Automixis in Cymbella aspera
In July 2017 I isolated diatoms of the genus Cymbella found in a pond in Hohenheim (Stuttgart, 48°42'34.0"N 9°12'29.1"E). The size of the diatoms at the time of isolation was about 240 µm and was in the range of 150 to
180 µm after 5 months in culture. The picture of a valve with a length of 151 µm can be seen in the upper half of the picture on the left. I assume it is Cymbella aspera.
At several locations in a culture dish, sexual reproduction began at this diatom length. Auxospores with attached valves and initial cells were found.
The size of the initial cells was not uniform. They had a length between 270 µm and 302 µm, whereby a length of 280 µm was very common. These initial cells were considerably longer than expected for this species. The ratio of length from the initial cell to a small cell showing sexual reproduction is
approximately 1.8 to 2. In the picture on the top left below the small diatom a large diatom (length 270 μm) is shown, which originates from the first culture, which has developed from an initial cell. So it is at most a few generations away from the initial cell.

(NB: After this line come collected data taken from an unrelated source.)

-- ==== Sys2Proof/Syntax.lean ====
section
/-! DEFINITION. The command message (R60), the twelve commands with the operands each reads (R67, R70), and
the length classes of the length ROM (R80, R81, R84). -/

namespace Sys2Proof

/-- A command message: five 32-bit words, presented to the command port at once (R60). -/
structure Command where
  cmd : Word32
  opa : Word32
  opb : Word32
  opc : Word32
  opd : Word32
deriving DecidableEq, Repr

/-- The twelve commands, one constructor per row of the opcode table (R67). A constructor holds exactly the
operand bits its command reads, at the width R70 gives them; every other operand bit is ignored. -/
inductive Instr where
  | fwrDecAbcd (w0 w1 : Word16)
  | fwrDecDcba (w0 w1 : Word16)
  | fwrDecBadc (w0 w1 : Word16)
  | fwrDecCdab (w0 w1 : Word16)
  | fwrEncAbcd (v : Word32)
  | fwrEncDcba (v : Word32)
  | fwrEncBadc (v : Word32)
  | fwrEncCdab (v : Word32)
  | bpkUnpackByte (dest idx : Word32) (value : Byte)
  | bpkUnpackBytes (dest idx nbBits src : Word32)
  | bpkPackByte (src idx nbBits : Word32)
  | rlrLookup (fc : Byte) (payload : Word32)
deriving DecidableEq, Repr

/-- The six length classes an entry of the length ROM can hold (R80). -/
inductive LengthClass where
  | bits
  | regs
  | const3
  | unknown
  | const7
  | const5
deriving DecidableEq, Repr

/-- An expected length: a byte count, or the tag saying that it cannot be predicted (R15, R84). -/
inductive Length where
  | known (n : Nat)
  | unknown
deriving DecidableEq, Repr

end Sys2Proof
end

A typical image of a culture is shown in the image on the left (click to enlarge). Here you can see in several places evidence of sexual reproduction. A closer look reveals that each auxospore comes from only one cell. In a single diatom, two gametes are formed by meiosis, which then fuse to form a zygote (auxospore). It is a self-fertilization, or more precisely automixis. The valves of the diatoms open and an auxospore grows up. Automixis in Cymbella aspera was described by Lothar Geitler in "Automixis, Geschlechtsbestimmung und Pyknose von Gonenkernen bei Cymbella aspera" (Planta 1956, Vol. 47. pg. 359-373).

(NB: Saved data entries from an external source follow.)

-- ==== Sys2Proof/WellFormed.lean ====
section
/-! DEFINITION. Well-formed commands: the legal command words (R62 to R66, R68) and the messages an assembler
writes, with 0 in every bit the command ignores (R70, R73). An `Instr` needs no check of its own: the type of
each operand is its field's width, so an operand that does not fit cannot be written. -/

namespace Sys2Proof

/-- CMD is one of the twelve legal values, read field by field: RSVD is 0, and UNIT, ORD and SUB are legal
together (R63 to R66; the five kinds of illegal value are R68's list). -/
def Command.legal (c : Command) : Bool :=
  c.rsvd == 0 &&
    (if c.unit = 1#2 then c.sub.extractLsb' 1 3 == 0
     else if c.unit = 2#2 then c.ord == 0 && decide (c.sub.toNat < 3)
     else if c.unit = 3#2 then c.ord == 0 && c.sub == 0
     else false)

/-- Every operand bit the command ignores is 0 (R70, R73). It says nothing of an illegal command. -/
def Command.ignoredZero (c : Command) : Bool :=
  if c.unit = 1#2 then
    if c.sub = 0#4 then
      aboveWord16 c.opa == 0 && aboveWord16 c.opb == 0 && c.opc == 0 && c.opd == 0
    else c.opb == 0 && c.opc == 0 && c.opd == 0
  else if c.unit = 2#2 then
    if c.sub = 0#4 then aboveByte c.opc == 0 && c.opd == 0
    else if c.sub = 1#4 then true
    else c.opd == 0
  else aboveByte c.opa == 0 && c.opc == 0 && c.opd == 0

/-- A message as an assembler writes it: a legal command word and 0 in every ignored bit (R73). The block
accepts every message (R67, R70); this is the form `encode` produces. -/
def Command.wellFormed (c : Command) : Bool := c.legal && c.ignoredZero

end Sys2Proof
end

The auxospore is enclosed in a structured membrane, the so called perizonium. Inside the perizonium the auxospore grows and develops new frustules. The frustules of the original diatom stick to it from the outside. Finally, a finished diatom of maximum size leaves the perizonium. An almost finished initial cell can be seen subsequently on the left (click to enlarge). The cell has still not left the perizonium yet. In the picture to the right of it this already happened (click to enlarge).
The structure of the perizonium is clearly visible in phase contrast, but not in the brightfield. The following picture
shows the brightfield and phase contrast alternately (2 seconds and 5 seconds).
In culture it turned out that the gametes often died after their formation and there was no fusion of the gametes. This happened far more often than the successful formation of an initial cell. Some of the initial cells also proved to be not viable or not cultivatable.
The continuous observation of the formation of an auxospore turned out to be difficult. In both Cymbella cistula and Cymbella aspera, it was striking that auxospores often died during several hours of observation. I suspect that auxospores have a very high sensitivity to high light intensities as they are typically used for microscopic observation. A video of a growing auxospore can be seen below:
The shown fragment is taken from a long-term observation and extends over a period of 84 hours. To protect the auxospore, the intensity of the light was kept extremely low, which leads to a strong image noise. In the beginning, the day-night rhythm was maintained as in cultivation. The nights are indicated by a short dark period in the video. After the second phase of darkness it became clear that the development had progressed in darkness. After that no dark phase was used. As the diatom and the auxospore do not lie parallel to the bottom of the petri dish, the lower part of the diatom is out of focus (objective with 20 x magnification). In the following picture, single images are placed next to each other with a time interval of about 4 hours (250 minutes):
The superimposed lines show that the auxospore grows linearly over time within the limits of the image resolution. The growth rate was about 3.4 µm per hour.